CTAB-GAN: Effective Table Data Synthesizing

While data sharing is crucial for knowledge development, privacy concerns and strict regulation (e.g., European General Data Protection Regulation (GDPR)) unfortunately limit its full effectiveness. Synthetic tabular data emerges as an alternative to enable data sharing while fulfilling regulatory and privacy constraints. The state-of-the-art tabular data synthesizers draw methodologies from generative Adversarial Networks (GAN) and address two main data types in the industry, i.e., continuous and categorical. In this paper, we develop CTAB-GAN, a novel conditional table GAN architecture that can effectively model diverse data types, including a mix of continuous and categorical variables. Moreover, we address data imbalance and long-tail issues, i.e., certain variables have drastic frequency differences across large values. To achieve those aims, we first introduce the information loss and classification loss to the conditional GAN. Secondly, we design a novel conditional vector, which efficiently encodes the mixed data type and skewed distribution of data variable. We extensively evaluate CTAB-GAN with the state of the art GANs that generate synthetic tables, in terms of data similarity and analysis utility.

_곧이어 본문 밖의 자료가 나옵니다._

-- ==== Sys2Proof/Machine/Jump.lean ====
section
/-! DEFINITION. The absolute and register-indirect jumps (47_jumps.md R230 to R244). The Decoder has validated the
address of an absolute jump (40_fetch_decode_dispatch.md R116). -/

namespace Sys2Proof.Machine

/-- 47_jumps.md R232 JUMP. `pc <- addr`. -/
def execJump (addr : Word) (s : State) : Host.Outcome State Fault Refusal :=
  runHandler .a (jumpTo .always addr) s

/-- 47_jumps.md R233 JUMP_ZERO. `if flags.ZERO == 1: pc <- addr`. -/
def execJumpZero (addr : Word) (s : State) : Host.Outcome State Fault Refusal :=
  runHandler .a (jumpTo .zero addr) s

/-- 47_jumps.md R234 JUMP_EQUAL. `if flags.ZERO == 1: pc <- addr`. -/
def execJumpEqual (addr : Word) (s : State) : Host.Outcome State Fault Refusal :=
  runHandler .a (jumpTo .equal addr) s

/-- 47_jumps.md R235 JUMP_LESS_THAN. `if flags.ZERO == 1 or flags.SIGN != flags.OVERFLOW: pc <- addr`. -/
def execJumpLessThan (addr : Word) (s : State) : Host.Outcome State Fault Refusal :=
  runHandler .a (jumpTo .lessThan addr) s

/-- 47_jumps.md R236 JUMP_GREATER_THAN. `if flags.ZERO == 1 and flags.SIGN == flags.OVERFLOW: pc <- addr`. -/
def execJumpGreaterThan (addr : Word) (s : State) : Host.Outcome State Fault Refusal :=
  runHandler .a (jumpTo .greaterThan addr) s

/-- 47_jumps.md R237 JUMP_REGISTER. The target `x[reg]` is validated first, then as JUMP. -/
def execJumpRegister (reg : XReg) (s : State) : Host.Outcome State Fault Refusal :=
  runHandler .r (jumpToRegister .always reg) s

/-- 47_jumps.md R238 JUMP_REGISTER_ZERO. The target `x[reg]` is validated first, then as JUMP_ZERO. -/
def execJumpRegisterZero (reg : XReg) (s : State) : Host.Outcome State Fault Refusal :=
  runHandler .r (jumpToRegister .zero reg) s

/-- 47_jumps.md R239 JUMP_REGISTER_EQUAL. The target `x[reg]` is validated first, then as JUMP_EQUAL. -/
def execJumpRegisterEqual (reg : XReg) (s : State) : Host.Outcome State Fault Refusal :=
  runHandler .r (jumpToRegister .equal reg) s

/-- 47_jumps.md R240 JUMP_REGISTER_LESS_THAN. The target `x[reg]` is validated first, then as JUMP_LESS_THAN. -/
def execJumpRegisterLessThan (reg : XReg) (s : State) : Host.Outcome State Fault Refusal :=
  runHandler .r (jumpToRegister .lessThan reg) s

/-- 47_jumps.md R241 JUMP_REGISTER_GREATER_THAN. The target `x[reg]` is validated first, then as JUMP_GREATER_THAN. -/
def execJumpRegisterGreaterThan (reg : XReg) (s : State) : Host.Outcome State Fault Refusal :=
  runHandler .r (jumpToRegister .greaterThan reg) s

end Sys2Proof.Machine
end

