/-! ## Well-formedness: an address operand of 0x10000 is refused, 0xFFFF is not -/

theorem test_wellFormed_load : (Instr.load 1 0x10000).wellFormed = false ∧ (Instr.load 1 0xFFFF).wellFormed = true := by decide
theorem test_wellFormed_store : (Instr.store 1 0x10000).wellFormed = false ∧ (Instr.store 1 0xFFFF).wellFormed = true := by decide
theorem test_wellFormed_loadByte :
    (Instr.loadByte 1 0x10000).wellFormed = false ∧ (Instr.loadByte 1 0xFFFF).wellFormed = true := by decide
theorem test_wellFormed_storeByte :
    (Instr.storeByte 1 0x10000).wellFormed = false ∧ (Instr.storeByte 1 0xFFFF).wellFormed = true := by decide
theorem test_wellFormed_loadHalfWord :
    (Instr.loadHalfWord 1 0x10000).wellFormed = false ∧ (Instr.loadHalfWord 1 0xFFFF).wellFormed = true := by decide
theorem test_wellFormed_storeHalfWord :
    (Instr.storeHalfWord 1 0x10000).wellFormed = false ∧ (Instr.storeHalfWord 1 0xFFFF).wellFormed = true := by decide
theorem test_wellFormed_loadFloat :
    (Instr.loadFloat 1 0x10000).wellFormed = false ∧ (Instr.loadFloat 1 0xFFFF).wellFormed = true := by decide
theorem test_wellFormed_storeFloat :
    (Instr.storeFloat 1 0x10000).wellFormed = false ∧ (Instr.storeFloat 1 0xFFFF).wellFormed = true := by decide
theorem test_wellFormed_jump : (Instr.jump 0x10000).wellFormed = false ∧ (Instr.jump 0xFFFF).wellFormed = true := by decide
theorem test_wellFormed_jumpZero : (Instr.jumpZero 0x10000).wellFormed = false ∧ (Instr.jumpZero 0xFFFF).wellFormed = true := by decide
theorem test_wellFormed_jumpEqual : (Instr.jumpEqual 0x10000).wellFormed = false ∧ (Instr.jumpEqual 0xFFFF).wellFormed = true := by decide
theorem test_wellFormed_jumpLessThan :
    (Instr.jumpLessThan 0x10000).wellFormed = false ∧ (Instr.jumpLessThan 0xFFFF).wellFormed = true := by decide
theorem test_wellFormed_jumpGreaterThan :
    (Instr.jumpGreaterThan 0x10000).wellFormed = false ∧ (Instr.jumpGreaterThan 0xFFFF).wellFormed = true := by decide

/-! ## Decoding: the bytes of 30_encoding.md R81 and R86, written out -/

theorem test_decode_nop : decode [0x00] = .ok (.nop, []) := by decide +kernel
theorem test_decode_halt : decode [0x01] = .ok (.halt, []) := by decide +kernel
theorem test_decode_push : decode [0x02, 0x0D] = .ok (.push 13, []) := by decide +kernel
theorem test_decode_pop : decode [0x03, 0x0D] = .ok (.pop 13, []) := by decide +kernel
theorem test_decode_pushFloat : decode [0x04, 0x0D] = .ok (.pushFloat 13, []) := by decide +kernel
theorem test_decode_popFloat : decode [0x05, 0x0D] = .ok (.popFloat 13, []) := by decide +kernel
theorem test_decode_load : decode [0x06, 0x0D, 0x34, 0x12, 0x00, 0x00] = .ok (.load 13 0x1234, []) := by decide +kernel
theorem test_decode_store : decode [0x07, 0x0D, 0x34, 0x12, 0x00, 0x00] = .ok (.store 13 0x1234, []) := by decide +kernel
theorem test_decode_loadByte : decode [0x08, 0x0D, 0x34, 0x12, 0x00, 0x00] = .ok (.loadByte 13 0x1234, []) := by decide +kernel
theorem test_decode_storeByte : decode [0x09, 0x0D, 0x34, 0x12, 0x00, 0x00] = .ok (.storeByte 13 0x1234, []) := by decide +kernel
theorem test_decode_loadHalfWord : decode [0x0A, 0x0D, 0x34, 0x12, 0x00, 0x00] = .ok (.loadHalfWord 13 0x1234, []) := by decide +kernel
theorem test_decode_storeHalfWord : decode [0x0B, 0x0D, 0x34, 0x12, 0x00, 0x00] = .ok (.storeHalfWord 13 0x1234, []) := by decide +kernel
theorem test_decode_loadFloat : decode [0x0C, 0x0D, 0x34, 0x12, 0x00, 0x00] = .ok (.loadFloat 13 0x1234, []) := by decide +kernel
theorem test_decode_storeFloat : decode [0x0D, 0x0D, 0x34, 0x12, 0x00, 0x00] = .ok (.storeFloat 13 0x1234, []) := by decide +kernel
theorem test_decode_loadImmediate : decode [0x0E, 0x0D, 0x78, 0x56, 0x34, 0xA2] = .ok (.loadImmediate 13 0xA2345678, []) := by decide +kernel
theorem test_decode_loadImmediateFloat : decode [0x0F, 0x0D, 0x78, 0x56, 0x34, 0xA2] = .ok (.loadImmediateFloat 13 0xA2345678, []) := by decide +kernel
theorem test_decode_add : decode [0x10, 0x0D, 0x08, 0x0F] = .ok (.add 13 8 15, []) := by decide +kernel
theorem test_decode_sub : decode [0x11, 0x0D, 0x08, 0x0F] = .ok (.sub 13 8 15, []) := by decide +kernel
theorem test_decode_mul : decode [0x12, 0x0D, 0x08, 0x0F] = .ok (.mul 13 8 15, []) := by decide +kernel
theorem test_decode_div : decode [0x13, 0x0D, 0x08, 0x0F] = .ok (.div 13 8 15, []) := by decide +kernel
theorem test_decode_shl : decode [0x14, 0x0D, 0x08, 0x0F] = .ok (.shl 13 8 15, []) := by decide +kernel
theorem test_decode_shr : decode [0x15, 0x0D, 0x08, 0x0F] = .ok (.shr 13 8 15, []) := by decide +kernel
theorem test_decode_addFloat : decode [0x16, 0x0D, 0x08, 0x0F] = .ok (.addFloat 13 8 15, []) := by decide +kernel
theorem test_decode_subFloat : decode [0x17, 0x0D, 0x08, 0x0F] = .ok (.subFloat 13 8 15, []) := by decide +kernel
theorem test_decode_mulFloat : decode [0x18, 0x0D, 0x08, 0x0F] = .ok (.mulFloat 13 8 15, []) := by decide +kernel
theorem test_decode_divFloat : decode [0x19, 0x0D, 0x08, 0x0F] = .ok (.divFloat 13 8 15, []) := by decide +kernel
theorem test_decode_addImmediate :
    decode [0x1A, 0x0D, 0x78, 0x56, 0x34, 0xA2, 0x08] = .ok (.addImmediate 13 0xA2345678 8, []) := by decide +kernel
theorem test_decode_subImmediate :
    decode [0x1B, 0x0D, 0x78, 0x56, 0x34, 0xA2, 0x08] = .ok (.subImmediate 13 0xA2345678 8, []) := by decide +kernel
theorem test_decode_mulImmediate :
    decode [0x1C, 0x0D, 0x78, 0x56, 0x34, 0xA2, 0x08] = .ok (.mulImmediate 13 0xA2345678 8, []) := by decide +kernel
theorem test_decode_divImmediate :
    decode [0x1D, 0x0D, 0x78, 0x56, 0x34, 0xA2, 0x08] = .ok (.divImmediate 13 0xA2345678 8, []) := by decide +kernel
theorem test_decode_shlImmediate :
    decode [0x1E, 0x0D, 0x78, 0x56, 0x34, 0xA2, 0x08] = .ok (.shlImmediate 13 0xA2345678 8, []) := by decide +kernel
theorem test_decode_shrImmediate :
    decode [0x1F, 0x0D, 0x78, 0x56, 0x34, 0xA2, 0x08] = .ok (.shrImmediate 13 0xA2345678 8, []) := by decide +kernel
theorem test_decode_addFloatImmediate :
    decode [0x20, 0x0D, 0x78, 0x56, 0x34, 0xA2, 0x08] = .ok (.addFloatImmediate 13 0xA2345678 8, []) := by decide +kernel
theorem test_decode_subFloatImmediate :
    decode [0x21, 0x0D, 0x78, 0x56, 0x34, 0xA2, 0x08] = .ok (.subFloatImmediate 13 0xA2345678 8, []) := by decide +kernel
theorem test_decode_mulFloatImmediate :
    decode [0x22, 0x0D, 0x78, 0x56, 0x34, 0xA2, 0x08] = .ok (.mulFloatImmediate 13 0xA2345678 8, []) := by decide +kernel
theorem test_decode_divFloatImmediate :
    decode [0x23, 0x0D, 0x78, 0x56, 0x34, 0xA2, 0x08] = .ok (.divFloatImmediate 13 0xA2345678 8, []) := by decide +kernel
theorem test_decode_jump : decode [0x24, 0x34, 0x12, 0x00, 0x00] = .ok (.jump 0x1234, []) := by decide +kernel
theorem test_decode_jumpZero : decode [0x25, 0x34, 0x12, 0x00, 0x00] = .ok (.jumpZero 0x1234, []) := by decide +kernel
theorem test_decode_jumpEqual : decode [0x26, 0x34, 0x12, 0x00, 0x00] = .ok (.jumpEqual 0x1234, []) := by decide +kernel
theorem test_decode_jumpLessThan : decode [0x27, 0x34, 0x12, 0x00, 0x00] = .ok (.jumpLessThan 0x1234, []) := by decide +kernel
theorem test_decode_jumpGreaterThan : decode [0x28, 0x34, 0x12, 0x00, 0x00] = .ok (.jumpGreaterThan 0x1234, []) := by decide +kernel
theorem test_decode_jumpRegister : decode [0x29, 0x0D] = .ok (.jumpRegister 13, []) := by decide +kernel
theorem test_decode_jumpRegisterZero : decode [0x2A, 0x0D] = .ok (.jumpRegisterZero 13, []) := by decide +kernel
theorem test_decode_jumpRegisterEqual : decode [0x2B, 0x0D] = .ok (.jumpRegisterEqual 13, []) := by decide +kernel
theorem test_decode_jumpRegisterLessThan : decode [0x2C, 0x0D] = .ok (.jumpRegisterLessThan 13, []) := by decide +kernel
theorem test_decode_jumpRegisterGreaterThan : decode [0x2D, 0x0D] = .ok (.jumpRegisterGreaterThan 13, []) := by decide +kernel
theorem test_decode_compare : decode [0x2E, 0x0D, 0x08] = .ok (.compare 13 8, []) := by decide +kernel
theorem test_decode_compareFloat : decode [0x2F, 0x0D, 0x08] = .ok (.compareFloat 13 8, []) := by decide +kernel
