-- ==== Sys2Proof/Config.lean ====
section
/-! DEFINITION. What is fixed for OTPE version 1 (00_scope.md R7), and the free values the spec leaves open
(93_implementation_defined.md U1, U3, U4): constants without a body, so that no proof can see what they are. -/

namespace Sys2Proof

/-- The digest algorithms (R27, decision D24): ACT_ALG holds one of these three and nothing else (R33, U14; log 15). -/
inductive Alg where
  | sha1
  | sha256
  | sha512
  deriving DecidableEq, Repr

/-- The record the HMAC unit delivers: a byte sequence of length 64 = `DIGEST_MAX` (R7, R92). -/
abbrev Digest := Vector Byte 64

namespace Config

/-- `SECRET_MAX` (R7): capacity of the secret buffer in bytes. -/
def secretMax : Nat := 128

/-- `SIDE_MAX` (R7): the largest number of past steps, and of future steps, in one window. -/
def sideMax : Nat := 127

/-- `WIN_CAP` (R7): entries of the window RAM. -/
def winCap : Nat := 255

/-- `DIGEST_MAX` (R7): bytes of the digest buffer. -/
def digestMax : Nat := 64

/-- `CODE_FIELD` (R7): bytes reserved for one code. -/
def codeField : Nat := 12

/-- `ID_VALUE` (R7, R24). -/
def idValue : Word := 0x31544D01#32

/-- `CAP_VALUE` (R7, R25). -/
def capValue : Word := 0x00FF7F80#32

/-- Free value (U3, R93, log 5): the record an HMAC unit that keeps its platform duty delivers for (alg, key, msg).
The first `L(alg)` bytes are the `Hmac` of R93; the rest is whatever the unit puts there (R92). -/
opaque hmac : Alg → List Byte → List Byte → Digest

/-- Free value (U4, R99, log 3): the clock sample of draw number `k`, where no input gave the pin a value. -/
opaque clockSample : Nat → DWord

/-- Free value (U1, R75, log 4): what the port returns for an unspecified read, draw number `k`. -/
opaque busyRead : Nat → Word

end Config
end Sys2Proof
end

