-- ==== Sys2Proof/Machine/Verify.lean ====
section
/-! DEFINITION. The command `VERIFY` (43_verify.md). -/

namespace Sys2Proof.Machine

/-- `Match(i)` (R175): the lengths are equal and so is every one of the `d` characters. -/
def matchAt (s : State) (i : Nat) : Bool :=
  (s.candLen.toNat == digitsOf s) &&
    (List.range (digitsOf s)).all fun k => s.mem.read (candBase + k) == s.mem.read (winEntry i + k)

/-- `Outcome(p, N)` (R176): the smallest matching position, less `p`; `none` is `Invalid`. -/
def outcomeOf (s : State) (p n : Nat) : Option Int := ((List.range n).find? (matchAt s)).map fun i => (i : Int) - p

/-- `VERIFY`'s arm of the decode step (R177): the window of the active configuration. -/
def verifyArm (s : State) : State := windowArm s.act.past.toNat s.act.future.toNat s

/-- `VERIFY`'s finalisation (R130, R178). -/
def verifyLast (s : State) : State :=
  complete .none { s with wcount := BitVec.ofNat 8 s.n, result := resultWord (outcomeOf s s.act.past.toNat s.n) }

/-- `VERIFY` (R177, R178). -/
def execVerify (s : State) : Host.Outcome State Fault Refusal := .next (hmacCommand true verifyArm verifyLast s)

end Sys2Proof.Machine
end

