-- ==== Sys2Proof/Tests/Slice0.lean ====
section
/-! SUPPORT. Tests of the model against 95_test_vectors.md and hand calculation, and for every statement that has hypotheses a
witness that meets them. -/

open Sys2Proof Sys2Proof.Machine

/-! ## Helpers -/

/-- The state of a step that answers one. -/
def Tests.after (o : Host.Outcome State Fault Refusal) : State :=
  match o with
  | .next t => t
  | .fault _ => State.reset
  | .refused _ => State.reset

/-- A word accepted in the state after reset, or in one like it. -/
def Tests.decoding (w : Word) (s : State) : State := accept w { s with inputs := [] }

/-- Right after reset. -/
abbrev Tests.r : State := State.reset

/-- Right after reset with the clock showing `t`. -/
abbrev Tests.clocked (t : DWord) : State := { State.reset with clockPin := some t }

/-- Bytes from a number, most significant first, as the vectors write a digest. -/
def Tests.bytes : Nat → Nat → List Byte
  | 0, _ => []
  | k + 1, x => Tests.bytes k (x / 256) ++ [BitVec.ofNat 8 x]

/-- A record whose first bytes are given. -/
def Tests.record (l : List Byte) : Digest := ⟨⟨(l ++ List.replicate 64 0#8).take 64⟩, by simp⟩

/-- A memory that holds these bytes from the base and nothing else. -/
def Tests.holding (base : Nat) (l : List Byte) : Memory := Memory.writeBytes [] base l

/-- The digest of counter 1 with the RFC key (VH1). -/
def Tests.digest1 : Digest := Tests.record (Tests.bytes 20 0x75a48a19d4cbe100644e8ac1397eea747a2d33ab)

/-- The digests of counter 1 for SHA256 and SHA512 (VH4), which are longer than a SHA1 digest. -/
def Tests.digest256 : Digest :=
  Tests.record (Tests.bytes 32 0x392514c9dd4165d4709456062c78e04e16e68718515951333bdb8b26caa3053c)

def Tests.digest512 : Digest := Tests.record (
  Tests.bytes 32 0x6f76f324230cefda1d3f65309a0badb36efce9528ada64967d71e4e9d74c4aa3 ++
  Tests.bytes 32 0x7fe7650f931ab86ddccc2d38962d720ee626a20feb311b485a92e3bb0796df28)

/-- A command waiting for the record of its last position, or of an earlier one. -/
def Tests.waiting (w : Word) (idx n : Nat) (rsp : Option Digest) : State :=
  { Tests.decoding w State.reset with phase := .wait, idx := idx, n := n, rsp := rsp }

open Tests

/-! ## WellFormed -/

theorem test_wellFormed_bounds :
    wellFormed (.totp (-128) 127) = true ∧ wellFormed (.totp 127 (-128)) = true ∧ wellFormed .init = true := by decide

theorem test_wellFormed_refuses_past_above : wellFormed (.totp 128 0) = false := by decide

theorem test_wellFormed_refuses_past_below : wellFormed (.totp (-129) 0) = false := by decide

theorem test_wellFormed_refuses_future_above : wellFormed (.totp 0 128) = false := by decide

theorem test_wellFormed_refuses_future_below : wellFormed (.totp 0 (-129)) = false := by decide

/-! ## Decode: words written out from 30_encoding.md R113 to R118 and 95_test_vectors.md VE1 to VE8 -/

theorem test_decode_init : decode 0b00000000000000000000000000000001#32 = .ok .init := rfl

theorem test_decode_trunc : decode 0b00000000000000000000000000000010#32 = .ok .trunc := rfl

theorem test_decode_hotp : decode 0b00000000000000000000000000000011#32 = .ok .hotp := rfl

theorem test_decode_step : decode 0b00000000000000000000000000000100#32 = .ok .step := rfl

/-- `future = 2`, `past = -1`, must-be-zero byte, opcode 5. -/
theorem test_decode_totp : decode 0b00000010111111110000000000000101#32 = .ok (.totp (-1) 2) := rfl

theorem test_decode_verify : decode 0b00000000000000000000000000000110#32 = .ok .verify := rfl

theorem test_decode_totp_bounds :
    decode 0x7F7F0005#32 = .ok (.totp 127 127) ∧ decode 0x80800005#32 = .ok (.totp (-128) (-128)) ∧
    decode 0xFFFF0005#32 = .ok (.totp (-1) (-1)) := ⟨rfl, rfl, rfl⟩

theorem test_decode_illegal :
    decode 0x00000000#32 = .error (.opcode 0x00#8) ∧ decode 0x00000007#32 = .error (.opcode 0x07#8) ∧
    decode 0x80000003#32 = .error (.mustBeZero 0x03#8) ∧ decode 0x00010004#32 = .error (.mustBeZero 0x04#8) ∧
    decode 0x0000FF05#32 = .error (.mustBeZero 0x05#8) := ⟨rfl, rfl, rfl, rfl, rfl⟩

theorem test_encode_totp : encode (.totp (-1) 2) = 0x02FF0005#32 := by decide

/-- The host's question: the placed word is the very next thing the sequencer runs. -/
theorem test_withFetchWord : step (State.reset.withFetchWord 32 0x00000003) =
    .next { accept 0x00000003#32 State.reset with n := 1, phase := .req } := rfl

The results on five datasets show that the synthetic data of CTAB-GAN remarkably resembles the real data for all three types of variables and results into higher accuracy for five machine learning algorithms, by up to 17%.

arXiv.orgZilong Zhao

논문 저자의 코드는 아래의 Github 링크에서 찾을 수 있다.

0. Abstract

Data sharing이 knowledge development에 중요한데도 불구하고, privacy concern이나 strict regulation으로 인해 full effectiveness가 제한받는 상황이다.

따라서 이에 대한 대안으로 Synthetic Tabular Data, 즉 인공적으로 Tabular Data를 생성하여 Data sharing을 가능하게 하면서도 privacy에 대한 제약도 충족할 수 있도록 한다.

저자들은 CTAB - GAN Model이라는 Conditional table GAN Architecture을 제안하여 다음의 사항들을 달성한다.

💡

Problem

Model diverse data type: Continuous, Discrete(Categorical) variable들의 mixture를 다룬다.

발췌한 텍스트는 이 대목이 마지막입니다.